Below are records; reproduce exactly the lines from the first through the one containing "main memory. -/".
(Beginning of Provided entries)
-- ==== Sys2Proof/Machine/Mem.lean ====
section
/-! DEFINITION. Memory by location, poison, the records that a finding leaves, counters and the dirty-page log.
A location is one number: a physical address below 2^52 (R61); 2^52 plus a Comb offset (R98); 2^53 plus 2^20 times the core
plus the offset in its scratchpad (R81). -/

namespace Sys2Proof.Machine

/-- The location of a Comb offset. -/
def locComb (off : Nat) : Nat := 2 ^ 52 + off

/-- The location of a scratchpad byte. -/
def locScratch (core off : Nat) : Nat := 2 ^ 53 + core * 2 ^ 20 + off

/-- The location lies in main memory. -/
def isMain (loc : Nat) : Bool := loc < 2 ^ 52

/-- The location lies in the Comb. -/
def isComb (loc : Nat) : Bool := 2 ^ 52 ≤ loc && loc < 2 ^ 53

/-- The size of the unit that carries one poison mark: a 32-byte sector of main memory (R71), an 8-byte word elsewhere
(R99, R165). -/
def unitSize (loc : Nat) : Nat := if isMain loc then 32 else 8

/-- The first location of the poison unit of a location. -/
def unitOf (loc : Nat) : Nat := loc / unitSize loc * unitSize loc

/-- The poison units that `n` bytes from a location touch. -/
def unitsOf (loc n : Nat) : List Nat :=
  if n = 0 then []
  else (List.range ((unitOf (loc + n - 1) - unitOf loc) / unitSize loc + 1)).map (fun i => unitOf loc + i * unitSize loc)

/-- One byte of memory: what an unlisted location reads as is 0 (R75, R107; entry 3 for the scratchpad). -/
def State.byteAt (s : State) (loc : Nat) : Byte := Tab.get 0 s.mem loc

/-- `n` bytes from a location, lowest first. -/
def State.bytesAt (s : State) : Nat → Nat → List Byte
  | _, 0 => []
  | loc, n + 1 => s.byteAt loc :: s.bytesAt (loc + 1) n

/-- The little-endian number at a location (R28). -/
def State.numAt (s : State) (loc n : Nat) : Nat := leNat (s.bytesAt loc n)

/-- Memory with a run of bytes written. -/
def putBytes (m : Tab Byte) : Nat → List Byte → Tab Byte
  | _, [] => m
  | loc, b :: r => putBytes (Tab.set 0 m loc b) (loc + 1) r

/-- A poison unit is marked (R71, R99). -/
def State.poisonAt (s : State) (loc : Nat) : Bool := Tab.get false s.psn (unitOf loc)

/-- Some byte of a run lies in a marked unit (R73, R99). -/
def State.poisoned (s : State) (loc n : Nat) : Bool := (unitsOf loc n).any (fun u => Tab.get false s.psn u)

/-- Marks written over a list of units. -/
def putMarks (p : Tab Bool) (b : Bool) (us : List Nat) : Tab Bool := us.foldl (fun q u => Tab.set false q u b) p

/-- The units that a run of bytes covers whole. -/
def coveredUnits (loc n : Nat) : List Nat := (unitsOf loc n).filter (fun u => loc ≤ u && u + unitSize u ≤ loc + n)

/-- The marks after a write of `n` bytes: a write that carries poison marks every unit it touches (R166), a clean write
clears the units it covers whole and leaves the others (R73, R99). -/
def marksAfter (p : Tab Bool) (loc n : Nat) (bad : Bool) : Tab Bool :=
  if bad then putMarks p true (unitsOf loc n) else putMarks p false (coveredUnits loc n)

/-- The clean bits after a write at a location: the first write to a region of HBM clears its bit (R76). -/
def cleanAfter (clean loc : Nat) : Nat := if loc < 2 ^ 40 then setBit clean (loc / 2 ^ 30) false else clean

/-- The reported poisoned table entries that a clean write of whole sectors leaves reported (R97). -/
def repAfter (l : List Nat) (loc n : Nat) (bad : Bool) : List Nat :=
  if bad then l else l.filter (fun e => !(coveredUnits loc n).contains (unitOf e))

/-- The errors still to be found after a write: a unit that is written whole has fresh check bits (R72, R73, R99). -/
def eccAfter (ecc : Tab Nat) (loc n : Nat) : Tab Nat :=
  if ecc = [] then [] else (coveredUnits loc n).foldl (fun t u => Tab.set 0 t u 0) ecc

/-- A write performed at its home: bytes, poison marks, check bits, the clean bit, and the reported table entries it mends. -/
def State.store (s : State) (loc : Nat) (bs : List Byte) (bad : Bool) : State :=
  { s with mem := putBytes s.mem loc bs, psn := marksAfter s.psn loc bs.length bad, ecc := eccAfter s.ecc loc bs.length,
           tableRep := repAfter s.tableRep loc bs.length bad,
           hub := { s.hub with clean := cleanAfter s.hub.clean loc } }

/-- The device's own write of a word, without poison. -/
def State.store64 (s : State) (loc : Nat) (v : Nat) : State := s.store loc (leBytes 8 v) false

/-- A tenant's block. -/
def State.tenant (s : State) (tag : Nat) : Tenant := Tab.get Tenant.reset s.tenants tag

/-- The state with a tenant's block changed. -/
def State.setTenant (s : State) (tag : Nat) (f : Tenant → Tenant) : State :=
  { s with tenants := Tab.set Tenant.reset s.tenants tag (f (s.tenant tag)) }

/-- A core. -/
def State.core (s : State) (c : Nat) : Core := Tab.get Core.reset s.cores c

/-- The state with a core changed. -/
def State.setCore (s : State) (c : Nat) (f : Core → Core) : State :=
  { s with cores := Tab.set Core.reset s.cores c (f (s.core c)) }

/-- The number of a tag's present key (R77): one for each tag and each time a key was loaded for it. -/
def State.keyId (s : State) (tag : Nat) : Nat := 1 + tag + 1024 * (s.tenant tag).keyGen

/-- The number of the key under which a location's sector, one data unit, stands: 0 for a sector that was only zeroed (R77; entry 4). -/
def State.keyAt (s : State) (loc : Nat) : Nat := Tab.get 0 s.keys (unitOf loc)

/-- A byte as the controller decrypts it for a tag (R77): under the key of its sector, it is the byte written; under another key the
value is not fixed, and depends on its 16-byte block and its place. -/
def State.plainByte (s : State) (tag loc : Nat) : Byte :=
  let k := s.keyAt loc
  if k = 0 || k = s.keyId tag then s.byteAt loc
  else Config.otherKey k (s.keyId tag) loc (s.bytesAt (loc / 16 * 16) 16)

/-- A location's sector stands under another key than the tag's (R77). -/
def State.foreignAt (s : State) (tag loc : Nat) : Bool := s.keyAt loc ≠ 0 && s.keyAt loc ≠ s.keyId tag

/-- Some byte of a run stands under another key than the tag's (R77). -/
def State.foreign (s : State) (tag loc n : Nat) : Bool := (unitsOf loc n).any (s.foreignAt tag)

/-- A sector put under a tag's key, as a write to a part of it does: decrypted for the tag, and encrypted again (R77). -/
def State.rekey (s : State) (tag u : Nat) : State :=
  { s with mem := if s.foreignAt tag u then putBytes s.mem u ((List.range 32).map (fun i => s.plainByte tag (u + i))) else s.mem,
           keys := Tab.set 0 s.keys u (s.keyId tag) }

/-- The bytes that a request of a tag reads. -/
def State.bytesFor (s : State) (tag loc n : Nat) : List Byte :=
  if isMain loc && s.foreign tag loc n then (List.range n).map (fun i => s.plainByte tag (loc + i)) else s.bytesAt loc n

/-- The little-endian number that a request of a tag reads. -/
def State.numFor (s : State) (tag loc n : Nat) : Nat := leNat (s.bytesFor tag loc n)

/-- The sectors that a write touches stand under the key of the writer's tag (R77). -/
def State.keyed (s : State) (tag loc n : Nat) : State :=
  if isMain loc then (unitsOf loc n).foldl (fun t u => t.rekey tag u) s else s

/-- A write of the device itself to its own memory (R77). -/
def State.storeDev (s : State) (loc : Nat) (bs : List Byte) : State := (s.keyed 0 loc bs.length).store loc bs false

/-- A die. -/
def State.die (s : State) (d : Nat) : Die := Tab.get Die.reset s.dies d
(End of Provided entries)
### Response:
-- ==== Sys2Proof/Machine/Mem.lean ====
section
/-! DEFINITION. Memory by location, poison, the records that a finding leaves, counters and the dirty-page log.
A location is one number: a physical address below 2^52 (R61); 2^52 plus a Comb offset (R98); 2^53 plus 2^20 times the core
plus the offset in its scratchpad (R81). -/

namespace Sys2Proof.Machine

/-- The location of a Comb offset. -/
def locComb (off : Nat) : Nat := 2 ^ 52 + off

/-- The location of a scratchpad byte. -/
def locScratch (core off : Nat) : Nat := 2 ^ 53 + core * 2 ^ 20 + off

/-- The location lies in main memory. -/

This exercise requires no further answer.